Irgendwie empfinde ich das alles als großen Widerspruch.........
Da bemühen wir uns politisch und ideologisch um Gleichstellung und dann fällt uns nichts besseres ein, als auf körperlichen Einschränkungen herumzureiten und die möglichst zu betonen.
Ich glaube dass wir in unserer individuellen Verschiedenheit unsere dahinterliegende Gleichartigkeit als einzigartige lebendige menschliche Wesen sehen sollten.
Menschen sind in ihren Erscheinungsformen und Fähigkeiten nun mal nicht gleich. Ich verstehe nicht wer das Gerücht in die Welt gesetzt hat, sie wären es in dieser materiellen Welt.
JedeR ist absolut einzigartig. In dem was er/sie kann oder eben nicht kann.
Anders schaut es schon wieder beim Selbstwert aus.
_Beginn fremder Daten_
/-- Every command runs an effect that keeps the measure. -/
theorem exec_preserves (q : Prop) (c : Instr) (hq : q → mayClearLatch c = false) (s : State) :
    ∃ t body, exec c s = .next (s.run t body) ∧ Preserves q body := by
  cases c with
  -- writes of whole values; the two that may carry a release spare nothing
  | dictWrite | releaseConfirm =>
    exact ⟨_, _, rfl, fun a y hy => State.writeBy_keeps hy _ _ _ _ fun e => by cases hq e⟩
  | stageDiscard | capCommit | siteCommit | combClearBlocked | regionCommit | trackCommit | trackStandbyEnter
  | trackStandbyExit | baseCommit | surveyStartStandalone | surveyStartNetwork | surveyAbandon | policyCommit | swarmCommand
  | swarmCancel | stopCommand | releaseArm | radioCommit | timeStepArm | timeStepDisarm
  | ppsTimeOfDay | ptpCommit | canTmCommit | lifecycleProvision | lifecycleCommission | lifecycleDecommission
  | lifecycleScrap | updateHeader | updateActivate | updateConfirm | updateReject | boantEnter | resetChip | resetSystem
  | resetIsland | resetBlock | counterSelect | counterSnapshot =>
    exact ⟨_, _, rfl, fun a y hy => State.writeBy_keeps hy _ _ _ _ fun _ => by decide⟩
  | radioNeighbourListen t c n v => exact ⟨_, _, rfl, fun a y hy => State.writeBy_keeps hy _ _ _ _ fun _ => by decide⟩
  | ethPortConfig t c port v => exact ⟨_, _, rfl, fun a y hy => State.writeBy_keeps hy _ _ _ _ fun _ => by decide⟩
  | roverReset | linkParamRequest | linkEnd | machineIdWrite | timePulseCommit | canRecover | canPortCommit | canSleep
  | canWakeWrite | canBufferAck =>
    refine ⟨_, _, rfl, fun a y hy => ?_⟩
    split
    · exact State.writeBy_keeps hy _ _ _ _ fun _ => by omega
    · exact hy
  | keyWrite | keyErase | keyInvalidate | settingsReset | configImport =>
    exact ⟨_, _, rfl, fun a y hy => State.withFlash_keeps hy _ fun z hz => State.writeBy_keeps hz _ _ _ _ fun _ => by decide⟩
  -- requests to ports
  | combIntake | prepare | regionCommitMessage | regionAbort | shorten | sync | regionHeartbeat | baseNetPort | stopNeighbourNotice
  | radioSend | radioWaggle | canSend | forward | logQuery =>
    exact ⟨_, _, rfl, fun a y hy => State.transactBy_keeps hy _ _ _⟩
  | canCancel t c req trying =>
    exact ⟨_, _, rfl, fun a y hy => State.access_keeps hy _ _ _ _ _ fun z hz => State.transactWith_keeps hz _ _ _ _ _ fun x hx => by
      rw [State.canTx_shape]
      exact hx⟩
  -- records, datagrams, windows and USDO
  | coilRead | blockRead | coilCommit | coilDiscard | transact | subscribe | configExport =>
    exact ⟨_, _, rfl, fun a y hy => State.record_keeps hy _ _ fun _ => by simp [Rec.sparesRelease]⟩
  | coilWrite | blockWrite => exact ⟨_, _, rfl, fun a y hy => State.record_keeps hy _ _ fun e => by cases hq e⟩
  | updatePayload =>
    exact ⟨_, _, rfl, fun a y hy => State.withFlash_keeps hy _ fun z hz => State.record_keeps hz _ _ fun _ => by simp [Rec.sparesRelease]⟩
  | coilData => exact ⟨_, _, rfl, fun a y hy => State.coilDatagram_keeps hy (fun e => by cases hq e) _ _⟩
  | requestWindowSubmit =>
    exact ⟨_, _, rfl, fun a y hy => State.byHart_keeps hy _ fun z hz => State.windowSubmit_keeps hz (fun e => by cases hq e) _ _ _ _⟩
  | answer =>
    exact ⟨_, _, rfl, fun a y hy => State.byHart_keeps hy _ fun z hz => State.guarded_keeps hz (State.takeAnswer_keeps hz _ _)⟩
  | usdoUpload =>
    exact ⟨_, _, rfl, fun a y hy => State.usdoAccess_keeps hy _ _ _ _ fun z hz => State.usdoRead_keeps hz _ _ _ _⟩
  | usdoDownload =>
    exact ⟨_, _, rfl, fun a y hy => State.usdoAccess_keeps hy _ _ _ _ fun z hz => State.usdoWrite_keeps hz _ _ _ _ _ _ fun e => by cases hq e⟩
  -- sources of their own, and the release
  | por up => exact ⟨_, _, rfl, fun a y hy => State.porRise_keeps hy (fun e => by cases hq e) _⟩
  | bor => exact ⟨_, _, rfl, fun a y hy => State.assertReset_keeps hy _ _ _ fun e => by cases hq e⟩
  | resetNLow => exact ⟨_, _, rfl, fun a y hy => State.resetPinLow_keeps hy⟩
  | globalWatchdog => exact ⟨_, _, rfl, fun a y hy => State.watchdogExpires_keeps hy⟩
  | debugReset => exact ⟨_, _, rfl, fun a y hy => State.debugRequest_keeps hy⟩
  | thermalTrip => exact ⟨_, _, rfl, fun a y hy => State.tripped_keeps hy _ _⟩
  | trialTimeout => exact ⟨_, _, rfl, fun a y hy => State.trialExpires_keeps hy⟩
  | boantFinish => exact ⟨_, _, rfl, fun a y hy => State.boantFinishOp_keeps hy _ _⟩
  | boantReset => exact ⟨_, _, rfl, fun a y hy => State.boantResetOp_keeps hy _ _⟩
  | borRelease => exact ⟨_, _, rfl, fun a y hy => State.releaseSource_keeps hy 1⟩
  | resetNHigh => exact ⟨_, _, rfl, fun a y hy => State.resetPinHigh_keeps hy⟩
  | thermalTripRelease => exact ⟨_, _, rfl, fun a y hy => State.tripReleased_keeps hy _⟩
  | wipeComplete => exact ⟨_, _, rfl, fun a y hy => State.wipesDone_keeps hy _⟩
  | releaseRow => exact ⟨_, _, rfl, fun a y hy => State.releaseRow_keeps hy⟩
  | islandClockTimeout => exact ⟨_, _, rfl, fun a y hy => State.clockFails_keeps hy _⟩
  | globalWatchdogService =>
    exact ⟨_, _, rfl, fun a y hy => by
      rw [State.watchdogServed_shape]
      exact hy⟩
  -- the rest, chapter by chapter
  | coilHello | notify | coilClose | coilIdleTimeout | blockTransferAbandon | stageHoldTimeout | controllerIdClashEnd =>
    exact ⟨_, _, rfl, fun a y hy => by
      simp [hy, State.hello_shape, State.notifyDue_shape, State.coilClosed_keeps, State.coilIdle_keeps, State.xferAbandon_shape,
        State.holdTimeout_keeps, State.clashSilent_shape]⟩
  | islandFault | islandRestartEnd | islandFailed | islandWatchdogExpiry | protectedStoreError | correctedEccError =>
    exact ⟨_, _, rfl, fun a y hy => by
      simp [hy, State.faultIn_keeps, State.restartEnds_keeps, State.islandFails_keeps, State.storeError_shape, State.corrected_shape]⟩
  | combEpochAge | combAccept | claim | probe | amend | release | area | query | combWaitResume | combTrim | combSweep | combBlocked
  | combBlockExpiry | combRetire =>
    exact ⟨_, _, rfl, fun a y hy => by
      simp [hy, State.epochAge_shape, State.acceptNext_shape, State.judgeRow_keeps, State.resume_keeps, State.trimRow_keeps,
        State.sweep_shape, State.blockSlot_shape, State.blockExpire_shape, State.retireDone_shape]⟩
  | prepareAnswer | prepareTimeout | commitAbortRepeat | combPresumed | syncAnswer | heartbeatSend | neighbourLost
  | neighbourSessionOpen | neighbourAnswer =>
    exact ⟨_, _, rfl, fun a y hy => by
      simp [hy, State.prepareAnswer_shape, State.prepareTimeout_shape, State.repeatPhase_shape, State.presume_shape,
        State.syncAnswered_shape, State.sendHeartbeats_shape, State.loseNeighbour_shape, State.nbrOpen_keeps, State.nbrAnswered_shape]⟩
  | trackEpoch | navMessage | channelLockTransition | pullInTimeout | coastTimeout | watchDwell | secondPeakClear | agcUpdate
  | gsJamClear | gsClockLost | gsClockBack | gsGap | bumpJump =>
    exact ⟨_, _, rfl, fun a y hy => by
      simp [hy, State.trackEpoch_shape, State.navMessage_shape, State.lockStep_shape, State.lockTimeout_shape, State.watchDwell_shape,
        State.clearPeak_shape, State.agcUpdate_shape, State.jamClear_shape, State.clockLost_shape, State.clockBack_shape,
        State.gsGap_shape, State.bumpJump_shape]⟩
  | devExposureArrival | devExposureStart | devResult | devOwnSearchStart | devOwnSearchDone | devReacquireTick | devStandbyExposure
  | devStandbyResult =>
    exact ⟨_, _, rfl, fun a y hy => by
      simp [hy, State.exposureArrival_shape, State.exposureStart_shape, State.devResult_shape, State.ownStart_shape, State.ownDone_shape,
        State.reacquire_shape, State.standbyExposure_shape, State.standbyResult_shape]⟩
  | baseEpoch | roverObsArrival | roverEpochStart | roverEpochDone =>
    exact ⟨_, _, rfl, fun a y hy => by
      simp [hy, State.baseEpoch_keeps, State.obsArrival_shape, State.roverStart_shape, State.roverDone_shape]⟩
  | confFix | confReported | confDeveloped | confResultNotice | confFreshnessTick | confDeviceTick | swarmInstant | swarmDeadline =>
    exact ⟨_, _, rfl, fun a y hy => by
      simp [hy, State.confRow_keeps, State.freshTick_keeps, State.deviceTick_keeps, State.swarmInstant_keeps, State.swarmDeadline_keeps]⟩
  | siPinChange | siDebounceExpiry | siDiscrepancy | soFault | soPulseTest | soPulseTestEnd | soFaultEnd | stopNoticeRepeat | stopVote
  | stopChannelDisagree =>
    exact ⟨_, _, rfl, fun a y hy => by
      simp [hy, State.siPin_shape, State.siDebounced_keeps, State.siDiscrepant_keeps, State.soFaulted_keeps, State.soPulseBegin_shape,
        State.soPulseJudge_keeps, State.soRecovered_shape, State.repeatNotice_shape, State.sendVotes_shape, State.channelsDisagree_keeps]⟩
  | linkEvent | linkReplyReceived | linkSupervisionTimeout | linkJoinTimeout | beaconSend | joinRequest | neighbourBeacon | waggleSend
  | linkUpdateInstant | hyperperiodBoundary =>
    exact ⟨_, _, rfl, fun a y hy => by
      simp [hy, State.linkEvent_shape, State.linkReply_shape, State.superviseLink_shape, State.joinTimeout_shape, State.sendBeacon_shape,
        State.joinRequest_keeps, State.nbrBeacon_shape, State.sendWaggle_shape, State.applyUpdate_shape, State.replanModem_shape]⟩
  | refinLost | refinBack | timeOffset | timeSourceQualified | timeSourceNotPresent | timeAcquired | timeStep | timePulse | timePulseEnd
  | todMessage | timeCapture | capturePostRetry =>
    exact ⟨_, _, rfl, fun a y hy => by
      simp [hy, State.refinLost_shape, State.refinBack_shape, State.timeOffset_shape, State.qualify_shape, State.sourceGone_shape,
        State.acquire_shape, State.timeStepped_shape, State.pulseDue_shape, State.pulseEnd_shape, State.todDue_shape,
        State.capEdge_shape, State.postCaptures_shape]⟩
  | ethFrameReceived | ethFrameSent | ethAddressAgeing | sgmiiControlWord | pcsSyncChange | ptpSyncReceived | ptpAnnounceReceived
  | ptpAnnounceTimeout | ptpSyncTimeout | ptpAnnounceSend | ptpSyncSend | ptpDelayReqSend | ptpDelayReqReceived
  | ptpDelayRespReceived =>
    exact ⟨_, _, rfl, fun a y hy => by
      simp [hy, State.frameIn_shape, State.frameOut_shape, State.ageOut_shape, State.controlWord_shape, State.pcsSync_shape,
        State.syncIn_shape, State.announceIn_shape, State.announceTimeout_shape, State.syncTimeout_shape, State.announceOut_shape,
        State.syncOut_shape, State.delayReqOut_shape, State.delayReqIn_shape, State.delayRespIn_shape]⟩
  | canFrameReceived | canAttemptEnd | canBusOffRecovered | canIntegrationDone | canTmBoundary | canSleepEntry | canWakeEdge
  | canFifoPost | canErrorFrame =>
    exact ⟨_, _, rfl, fun a y hy => by
      simp [hy, State.canFrameIn_keeps, State.attemptEnd_keeps, State.canRecovered_shape, State.canIntegrated_shape,
        State.tmBoundary_shape, State.canSleepIn_shape, State.canEdge_shape, State.fifoPost_shape, State.canRxError_keeps]⟩
  | fetch | fetchGrant | fetchTimeout | complete | decrement | submit | reissue | peekDescriptor =>
    exact ⟨_, _, rfl, fun a y hy => State.byHart_keeps hy _ fun y hy => by
      simp [hy, State.fetchOp_shape, State.fetchReturn_shape, State.fetchExpires_shape, State.completeOp_shape, State.decrementOp_shape,
        State.submitOp_shape, State.reissueOp_shape, State.look_keeps]⟩
  | pop | queuePeek | queueOpen | close =>
    exact ⟨_, _, rfl, fun a y hy => State.onQueue_keeps hy _ _ fun y hy => by
      simp [hy, State.popOp_shape, State.load_shape, State.openOp_shape, State.closeOp_shape]⟩
  | push | tag | closeAbandon | drop =>
    exact ⟨_, _, rfl, fun a y hy => State.onQueue_keeps hy _ _ fun y hy => State.queueStore_keeps hy _ _ _ _ fun y hy => by
      simp [hy, State.pushOp_shape, State.tagOp_shape, State.abandonOp_shape, State.dropOp_shape]⟩
  | replyPost | appletNoAnswer =>
    exact ⟨_, _, rfl, fun a y hy => by
      simp [hy, State.replyOp_shape, State.appletSilent_shape]⟩
  | keySlotReload | configCommitRetry | boantInfo | boantHeader | boantData =>
    exact ⟨_, _, rfl, fun a y hy => by
      simp [hy, State.keyReload_keeps, State.retryCarried_keeps, State.boantInfo_shape, State.boantHeader_shape,
        State.boantPayload_shape]⟩
  | tempHigh | tempHighClear | marginSample | islandStepChange | vreqStep | sramRowSpare | lpddrPageRetire =>
    exact ⟨_, _, rfl, fun a y hy => by
      simp [hy, State.tempAbove_shape, State.tempBelow_shape, State.marginSampled_shape, State.stepSwitched_shape, State.vreqMoved_shape,
        State.rowFails_keeps, State.pageFails_shape]⟩
  | logEvent | logRecordWrite | logRecordClose | logMirrorWrite | timeMark | logSeek | emit =>
    exact ⟨_, _, rfl, fun a y hy => by
      simp [hy, State.offerEvent_shape, State.logWriteNext_shape, State.mirrorOp_shape, State.timeMarkDue_shape, State.emitApplet_shape]⟩
  -- the requests to seal and to unseal a message, whose names are commands of Lean
  | _ => exact ⟨_, _, rfl, fun a y hy => State.transactBy_keeps hy _ _ _⟩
Doch da entzieht sich offensichtlich alles dem Messbaren.......
Was bedeutet es für den Tiroler Schilehrer, der plötzlich nach einem Unfall nicht mehr Schifahren kann, und was bedeutet derselbe Verlust für einen Südseeinsulaner.
das zeigt genau den Punkt, dass man weder Verluste noch Leistungen vom Menschen entkoppelt beurteilen darf.
Wiir sind gefordert, den Menschen und seine individuellen Leistungen individuell (an-)zu(-)erkennen.
Andererseits sind wir genötigt, uns als Gruppen mit Rechten aufgrund von Normen und Standards darzustellen und uns in Schemata pressen zu lassen und sind dann auch stolz darauf, wenn wir uns trotz Behinderung von der Norm abheben und einen gewissen Marktwert zugesprochen bekommen.
Eine Gewissensfrage:
Was willst (virtuelles) Du lieber sein?
ein erfolgreicher "Behinderter" oder ein erfolgloser "Normaler" und wer definiert den Unterschied?
ist ein niedriger IQ schon eine Behinderung? oder erst gekoppelt mit einem sichtbaren körperlichen Defizit?
was ist eine größere Behinderung?
der niedrige IQ? die mangelnde Bildung? die Abhängigkeit von einem Rollstuhl oder sonst was? eine geografisch oder kulturell ungünstige Situation?
erfolgreich zu sein, ist ein Gefühl, das man/frau - meiner Meinung nach - nur selbst haben kann.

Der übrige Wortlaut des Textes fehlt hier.